The real issue is located not in your wallet but your heart. Where you dispense your treasure tells your Lord the condition of your heart. God loves a cheerful giver. And you have reason to be cheerful. St. Paul wrote:
“For you know the grace of our Lord Jesus Christ, that though He was rich, yet for your sakes He became poor, that you through His poverty might become rich” (2 Corinthians 8:9). And you are rich. Rich in grace; rich in mercy; rich in favor with God. And by the world’s standards, incredibly rich in money.
“Christianity Today” addressed the subject:
“For Christians in the richest nation in history to be giving only 2.43 percent of their income to their churches is not just stinginess, it is biblical disobedience — blatant sin.

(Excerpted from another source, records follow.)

-- ==== Sys2Proof/Laws/Decode.lean ====
section
/-! SUPPORT. The decoder accepts exactly the words that are not reserved, word by word. -/

namespace Sys2Proof

/-- The decoder answers an instruction exactly on the words that R79 does not reserve. -/
theorem decode_isOk (w : Byte) : (decode w).isOk = !reservedWord w := by revert w; decide

/-- A word that is not reserved decodes to some instruction. -/
theorem decode_of_defined {w : Byte} (h : reservedWord w = false) : ∃ i, decode w = .ok i := by
  have hw := decode_isOk w
  cases hd : decode w with
  | ok i => exact ⟨i, rfl⟩
  | error why => simp [hd, h, Except.isOk, Except.toBool] at hw

end Sys2Proof
end

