-- ==== Sys2Proof/Laws/Formatter.lean ====
section
/-! SUPPORT. Small lemmas about the tables and the formatter functions. -/

namespace Sys2Proof.Machine

theorem isOff_of_clear {ctrl : Byte} (h : ctrl.getLsbD 0 = false) : isOff ctrl = true := by unfold isOff; rw [h]; rfl

theorem isOff_of_set {ctrl : Byte} (h : ctrl.getLsbD 0 = true) : isOff ctrl = false := by unfold isOff; rw [h]; rfl

/-- The hexadecimal table holds neither ' ' nor '-' (R173). -/
theorem hexTable_ne (n : Nibble) : hexTable n ≠ space ∧ hexTable n ≠ dash := by revert n; decide

/-- A field depends only on the bits that a mask keeps, if the mask keeps all of its bits. -/
theorem field_congr {a b m : Word} {lo len : Nat} (h : a &&& m = b &&& m) (hl : lo + len ≤ 32)
    (hm : ∀ i : Fin 32, lo ≤ i.val → i.val < lo + len → m.getLsbD i.val = true) : field a lo len = field b lo len := by
  ext i hi
  simp only [field, BitVec.getElem_extractLsb']
  have hb := congrArg (fun x => BitVec.getLsbD x (lo + i)) h
  simp only [BitVec.getLsbD_and, hm ⟨lo + i, by omega⟩ (by simp) (by simp; omega), Bool.and_true] at hb
  exact hb

/-- A bit depends only on the bits that a mask keeps, if the mask keeps it. -/
theorem bit_congr {a b m : Word} {i : Nat} (h : a &&& m = b &&& m) (hm : m.getLsbD i = true) :
    a.getLsbD i = b.getLsbD i := by
  have hb := congrArg (fun x => BitVec.getLsbD x i) h
  simpa [hm] using hb

theorem joinLabels_nil : joinLabels [] = [] := rfl
theorem joinLabels_single (t : Text) : joinLabels [t] = t := rfl
theorem joinLabels_cons (t u : Text) (rest : List Text) :
    joinLabels (t :: u :: rest) = t ++ label ", " ++ joinLabels (u :: rest) := rfl

end Sys2Proof.Machine
end

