theorem Channel.latch_dispFilter (mask : Word) (x : Channel n) :
    (x.latch mask).dispFilter
      = if x.cnt = dispLen then x.dispFilter.feed (x.acc &&& mask) else x.dispFilter := by
  by_cases h24 : x.cnt = dispLen
  · rw [Channel.latch_of_dispLen mask h24, if_pos h24, Channel.dispFilter_setDispFilter]
  · rw [if_neg h24]
    by_cases h8 : x.cnt = ctrlLen
    · rw [Channel.latch_of_ctrlLen mask h8, Channel.dispFilter_setCtrlFilter]
    · rw [Channel.latch_of_glitch mask h8 h24]

/-- The filters of `y` are those of `x`, but for one feed of the value that the count of `x` names: the low 8 bits of
the accumulator after 8 bits, the masked accumulator after 24. -/
def Channel.FedByCount (mask : Word) (x y : Channel n) : Prop :=
  (y.ctrlFilter = x.ctrlFilter ∨ x.cnt = ctrlLen ∧ y.ctrlFilter = x.ctrlFilter.feed (x.acc.setWidth 8))
  ∧ (y.dispFilter = x.dispFilter ∨ x.cnt = dispLen ∧ y.dispFilter = x.dispFilter.feed (x.acc &&& mask))

theorem Channel.SameRegisters.fedByCount {x y : Channel n} (mask : Word) (h : y.SameRegisters x) :
    Channel.FedByCount mask x y := ⟨.inl h.1, .inl h.2⟩

theorem Channel.latch_fedByCount (mask : Word) (x : Channel n) : Channel.FedByCount mask x (x.latch mask) := by
  refine ⟨?_, ?_⟩
  · rw [Channel.latch_ctrlFilter]
    by_cases h8 : x.cnt = ctrlLen
    · exact .inr ⟨h8, if_pos h8⟩
    · exact .inl (if_neg h8)
  · rw [Channel.latch_dispFilter]
    by_cases h24 : x.cnt = dispLen
    · exact .inr ⟨h24, if_pos h24⟩
    · exact .inl (if_neg h24)

theorem Channel.selectEdge_fedByCount (cfg : Config) (l : Bit) (x : Channel n) :
    Channel.FedByCount cfg.dispFeedMask x (x.selectEdge cfg l) := by
  rcases x.selectEdge_cases cfg l with ⟨_, h⟩ | ⟨_, _, h⟩ | ⟨_, _, h⟩ <;> rw [h]
  · exact Channel.SameRegisters.fedByCount _ ⟨rfl, rfl⟩
  · exact Channel.SameRegisters.fedByCount _ ⟨rfl, rfl⟩
  · exact Channel.latch_fedByCount cfg.dispFeedMask { x with sel := false }

end

theorem chanAfter_fedByCount (cfg : Config) (c : Chan) (x : Channel votes) (i : Instr) :
    Channel.FedByCount cfg.dispFeedMask x (chanAfter cfg c x i) := by
  cases i with
  | clk d => exact (x.tick_sameRegisters d).fedByCount _
  | cs c' l =>
    by_cases hc : c' = c
    · subst hc; rw [chanAfter_cs]; exact x.selectEdge_fedByCount cfg l
    · rw [chanAfter_cs_of_ne cfg hc]; exact Channel.SameRegisters.fedByCount _ ⟨rfl, rfl⟩
  | _ => exact Channel.SameRegisters.fedByCount _ ⟨rfl, rfl⟩

/-! ### Windows and visible registers -/

theorem Filter.ring_eq_or_push {n w : Nat} {f g : Filter n w} {p : Prop} {v : BitVec w}
    (h : g = f ∨ p ∧ g = f.feed v) : g.ring = f.ring ∨ ∃ u, g.ring = f.ring.push u := by
  rcases h with rfl | ⟨_, rfl⟩
  · exact .inl rfl
  · exact .inr ⟨v, f.feed_ring v⟩

theorem RingBuffer.size_le_of_eq_or_push {n w : Nat} {r q : RingBuffer n w} (h : q = r ∨ ∃ v, q = r.push v) :
    r.size.val ≤ q.size.val := by
  rcases h with rfl | ⟨v, rfl⟩
  · exact Nat.le_refl _
  · exact r.size_le_push v

/-- Settles O24: an operation feeds a filter at most once, and a feed pushes its ring. -/
theorem nothingClearsAWindow : Obligations.NothingClearsAWindow := by
  intro cfg i s t c hexec
  obtain ⟨hctrl, hdisp⟩ : Channel.FedByCount cfg.dispFeedMask (s.chan c) (t.chan c) :=
    execWith_chan_eq cfg i hexec c ▸ chanAfter_fedByCount cfg c (s.chan c) i
  have hcring := Filter.ring_eq_or_push hctrl
  have hdring := Filter.ring_eq_or_push hdisp
  exact ⟨hcring, hdring, RingBuffer.size_le_of_eq_or_push hcring, RingBuffer.size_le_of_eq_or_push hdring⟩

/-- Of two filters one feed apart, a changed visible value is the value fed, in every slot of a full window. -/
theorem Filter.confirmed_of_vis_ne {n w : Nat} {f g : Filter n w} {p : Prop} {v : BitVec w}
    (h : g = f ∨ p ∧ g = f.feed v) (hne : g.vis ≠ f.vis) :
    g.vis = v ∧ g.ring.full ∧ ∀ i : Fin n, g.ring.slots[i] = g.vis := by
  rcases h with rfl | ⟨_, rfl⟩
  · exact absurd rfl hne
  · obtain ⟨hvis, hfull, hslots⟩ := Filter.confirmed_of_feed_vis_ne hne
    exact ⟨hvis, hfull, fun i => (hslots i).trans hvis.symm⟩

/-- Settles O23: an operation changes a visible register only by a feed, which shows the value fed once the whole window
agrees on it; this hardware's feed mask keeps every bit. -/
theorem aChangedRegisterIsConfirmed : Obligations.AChangedRegisterIsConfirmed := by
  intro i s t c hexec
  obtain ⟨hctrl, hdisp⟩ : Channel.FedByCount 0xFFFFFFFF (s.chan c) (t.chan c) :=
    exec_chan_eq hexec c ▸ chanAfter_fedByCount Config.hardware c (s.chan c) i
  rw [show (0xFFFFFFFF : Word) = BitVec.allOnes 32 from rfl, BitVec.and_allOnes] at hdisp
  exact ⟨Filter.confirmed_of_vis_ne hctrl, Filter.confirmed_of_vis_ne hdisp⟩

/-! ### The frame of the input events -/

theorem execWith_input_out (cfg : Config) {i : Instr} (hi : i.isInput = true) {s t : State}
    (h : execWith cfg i s = .next t) : t.out = none := by
  rcases execWith_cases cfg i s with ⟨d, _, hx⟩ | ⟨c, l, _, hx⟩ | ⟨hquery, _, _⟩
  · obtain rfl := Host.Outcome.next.inj (h.symm.trans hx); rfl
  · obtain rfl := Host.Outcome.next.inj (h.symm.trans hx); rfl
  · rw [hi] at hquery; cases hquery

section
variable {n : Nat} {cfg : Config} {l : Bit} (x : Channel n)

/-- Deselecting leaves the accumulator and the counter (R123). -/
theorem Channel.selectEdge_frame_of_not_sense (h : selectedSense cfg.csActiveLow l = false) :
    (x.selectEdge cfg l).acc = x.acc ∧ (x.selectEdge cfg l).cnt = x.cnt := by
  rcases x.selectEdge_cases cfg l with ⟨_, hx⟩ | ⟨_, hsense, _⟩ | ⟨_, _, hx⟩
  · rw [hx]; exact ⟨rfl, rfl⟩
  · rw [h] at hsense; cases hsense
  · rw [hx, Channel.latch_acc, Channel.latch_cnt]; exact ⟨rfl, rfl⟩

/-- Selecting writes `sel`, the accumulator and the counter alone (R123). -/
theorem Channel.selectEdge_frame_of_sense (h : selectedSense cfg.csActiveLow l = true) :
    x.selectEdge cfg l = { x with
      sel := (x.selectEdge cfg l).sel, acc := (x.selectEdge cfg l).acc, cnt := (x.selectEdge cfg l).cnt } := by
  rcases x.selectEdge_cases cfg l with ⟨_, hx⟩ | ⟨_, _, hx⟩ | ⟨_, hsense, _⟩
  · rw [hx]
  · rw [hx]
  · rw [h] at hsense; cases hsense

end

/-- Settles O12: a tick and a chip-select edge, by their frames on a channel. -/
theorem inputEventFrame : Obligations.InputEventFrame := by
  refine ⟨fun d s t hexec => ?_, fun c l s t hexec => ?_⟩
  · have hout := execWith_input_out Config.hardware (i := .clk d) rfl hexec
    obtain ⟨hpending, hindex⟩ := exec_stream hexec
    refine ⟨hpending, hindex, hout, fun c => ?_⟩
    rw [exec_chan_eq hexec c, chanAfter_clk]
    exact ⟨Channel.tick_frame d _, Channel.tick_deselected d _⟩
  · have hout := execWith_input_out Config.hardware (i := .cs c l) rfl hexec
    obtain ⟨hpending, hindex⟩ := exec_stream hexec
    have hother : t.chan c.other = s.chan c.other := by
      rw [exec_chan_eq hexec, chanAfter_cs_of_ne _ (Chan.ne_other c)]
    rw [exec_chan_eq hexec c, chanAfter_cs]
    obtain ⟨hctrl, hdisp⟩ := (s.chan c).selectEdge_fedByCount Config.hardware l
    refine ⟨hpending, hindex, hout, hother, fun h8 => ?_, fun h24 => ?_, ?_, ?_⟩
    · have hsame := hctrl.resolve_right fun h => h8 h.1
      exact ⟨congrArg Filter.ring hsame, congrArg Filter.vis hsame⟩
    · have hsame := hdisp.resolve_right fun h => h24 h.1
      exact ⟨congrArg Filter.ring hsame, congrArg Filter.vis hsame⟩
    · rintro rfl; exact (s.chan c).selectEdge_frame_of_not_sense rfl
    · rintro rfl; exact (s.chan c).selectEdge_frame_of_sense rfl

/-! ### Chip-select events -/

/-- Settles O10: the four pairs of flag and level are ignored, select or deselect. -/
theorem csCompletesOnThisHardware : Obligations.CsCompletesOnThisHardware := by
  intro c s
  refine ⟨fun hsel => ?_, fun hsel => ?_, fun hsel => ?_, fun hsel => ?_⟩ <;>
    rw [exec_eq_execWith_hardware, execWith_cs]
  · rw [Channel.selectEdge_of_ignored (cfg := .hardware) (l := 0) ⟨rfl, hsel.symm⟩, State.setChan_chan]
  · rw [Channel.selectEdge_of_ignored (cfg := .hardware) (l := 1) ⟨rfl, hsel.symm⟩, State.setChan_chan]
  · rw [Channel.selectEdge_of_selects (by rw [hsel]; decide) rfl]
  · rw [Channel.selectEdge_of_deselects (by rw [hsel]; decide) rfl]; rfl

/-- Inverting both the polarity and the level leaves the sense (R73). -/
theorem selectedSense_not (activeLow : Bool) (l : Bit) :
    selectedSense (!activeLow) (~~~l) = selectedSense activeLow l := by
  revert l; cases activeLow <;> decide

/-- Settles O14: an edge reads the polarity and the level through the sense alone. -/
theorem polarityInvertsTheLevel : Obligations.PolarityInvertsTheLevel := by
  intro cfg c l s
  rw [execWith_cs, execWith_cs]
  simp only [Channel.selectEdge, selectedSense_not]

/-- Settles O16: each event writes its own channel from that channel's registers. -/
theorem selectEventsOfTwoChannelsCommute : Obligations.SelectEventsOfTwoChannelsCommute :=
  fun cfg l m s => ⟨_, _, { s with left := s.left.selectEdge cfg l, right := s.right.selectEdge cfg m, out := none },
    rfl, rfl, rfl, rfl⟩

/-- Under LEVEL a deselect of a channel that has counted 8 bits feeds its control filter and leaves it as ready to feed
again as before (R131). -/
theorem execWith_cs_level_feeds_again {cfg : Config} (hmode : cfg.csMode = .level) {l : Bit}
    (hsense : selectedSense cfg.csActiveLow l = false) {c : Chan} {s : State} (hcnt : (s.chan c).cnt = 8) :
    ∃ t, execWith cfg (.cs c l) s = .next t ∧ (t.chan c).cnt = 8 ∧ (t.chan c).acc = (s.chan c).acc
      ∧ (t.chan c).ctrlFilter = (s.chan c).ctrlFilter.feed ((s.chan c).acc.setWidth 8)
      ∧ (t.chan c).dispFilter = (s.chan c).dispFilter := by
  obtain ⟨t, ht⟩ := execWith_completes cfg (.cs c l) s
  have hacts : ¬ (cfg.csMode = .transition ∧ selectedSense cfg.csActiveLow l = (s.chan c).sel) := by simp [hmode]
  have hlatch : t.chan c
      = ({ s.chan c with sel := false }.setCtrlFilter ((s.chan c).ctrlFilter.feed ((s.chan c).acc.setWidth 8))) := by
    rw [execWith_chan_eq cfg _ ht, chanAfter_cs, Channel.selectEdge_of_deselects hacts hsense]
    exact Channel.latch_of_ctrlLen _ hcnt
  refine ⟨t, ht, ?_⟩
  rw [hlatch]
  exact ⟨hcnt, rfl, rfl, rfl⟩

/-- Settles O15: the three events feed the same value three times, which is a full window of it. -/
theorem levelModeVotesAgain : Obligations.LevelModeVotesAgain := by
  intro cfg c l s hmode hsense hcnt
  obtain ⟨t1, hx1, hcnt1, hacc1, hctrl1, hdisp1⟩ := execWith_cs_level_feeds_again hmode hsense hcnt
  obtain ⟨t2, hx2, hcnt2, hacc2, hctrl2, hdisp2⟩ := execWith_cs_level_feeds_again hmode hsense hcnt1
  obtain ⟨t3, hx3, _, _, hctrl3, hdisp3⟩ := execWith_cs_level_feeds_again hmode hsense hcnt2
  have hctrl : (t3.chan c).ctrlFilter
      = (List.replicate votes ((s.chan c).acc.setWidth 8)).foldl Filter.feed (s.chan c).ctrlFilter := by
    rw [hctrl3, hctrl2, hctrl1, hacc2, hacc1]; rfl
  have hdisp : (t3.chan c).dispFilter = (s.chan c).dispFilter := hdisp3.trans (hdisp2.trans hdisp1)
  refine ⟨t1, t2, t3, hx1, hx2, hx3, ?_, congrArg Filter.ring hdisp, congrArg Filter.vis hdisp⟩
  exact (congrArg Filter.vis hctrl).trans (Filter.foldl_feed_replicate_vis _ _)

end Sys2Proof.Machine
end

section
/-! The step and runs (60_exceptions.md): what a step that answers a next state did, the configured machine, refusals,
and the run of a sequence of operations. -/

namespace Sys2Proof.Machine

open Sys2Proof.Safety

/-! ### The step -/

section
variable (run : Instr → State → Result) {s : State} {w : Byte} {rest : List Byte}

theorem stepBy_of_idle (hp : s.pending = []) : stepBy run s = .next s := by
  simp only [stepBy, hp]

theorem stepBy_of_decode (hp : s.pending = w :: rest) {i : Instr} (hd : decode w = .ok i) :
    stepBy run s = run i (s.advance rest) := by
  simp only [stepBy, hp, hd]

theorem stepBy_of_reserved (hp : s.pending = w :: rest) {why : Reject} (hd : decode w = .error why) :
    stepBy run s = .refused (.reservedEvent w why) := by
  simp only [stepBy, hp, hd]

/-- A step that answers a next state found nothing pending or ran the operation of the oldest word. -/
theorem stepBy_next_cases {t : State} (h : stepBy run s = .next t) :
    (s.pending = [] ∧ t = s) ∨ ∃ i rest, s.pending = encode i :: rest ∧ run i (s.advance rest) = .next t := by
  rcases stepBy_cases run s with ⟨hp, hx⟩ | ⟨w, rest, i, hp, hd, hx⟩ | ⟨w, rest, why, _, _, hx⟩
  · exact .inl ⟨hp, (Host.Outcome.next.inj (hx.symm.trans h)).symm⟩
  · exact .inr ⟨i, rest, by rw [hp, encode_of_decode hd], hx.symm.trans h⟩
  · cases hx.symm.trans h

We have become so seduced by the pervasive consumerism and materialism of our culture that we hardly notice the ghastly disjunction between our incredible wealth and the agonizing poverty in the world.
“Over the last 40 years, American Christians (as we have grown progressively richer) have given a smaller and smaller percent of our growing income to the ministries of our churches. Such behavior flatly contradicts what the Bible teaches about God, justice, and wealth. We should be giving not 2.4 percent but 10 percent, 15 percent, even 25 to 35 percent or more to kingdom work. Most of us could give 20 percent and not be close to poverty.”
But . . . we worship. Worship, no matter how resplendent, is not pleasing to the Lord if those who offer it do not share His love for the least, the last and the lost. This was the snare of the Pharisee.
Just as James the Just does not condemn hearing the word but rather failing to act on it, he does not disparage beauty in worship but rather ornate ceremony set forth as a substitute for practical love for your neighbor.
Finally, the one who is truly religious will keep himself unspotted from the world. The world is simply that system that operates on human wisdom, leaving God out.
Much religion is a façade that obscures a dead faith. James, you may have noticed, is not interested in leaving you an easy way out.
And so, I ask again: If you were on trial for being Christian, would there be enough evidence to convict you?
Beloved, our heavenly Father longs to see His character, as expressed in His law, reflected in the character of His children. He has given us a model. Follow the example of Him who was the doer of the word par excellence, James’ brother, Jesus Christ our Lord, and you will neither deviate nor stumble on your journey to eternity. Amen.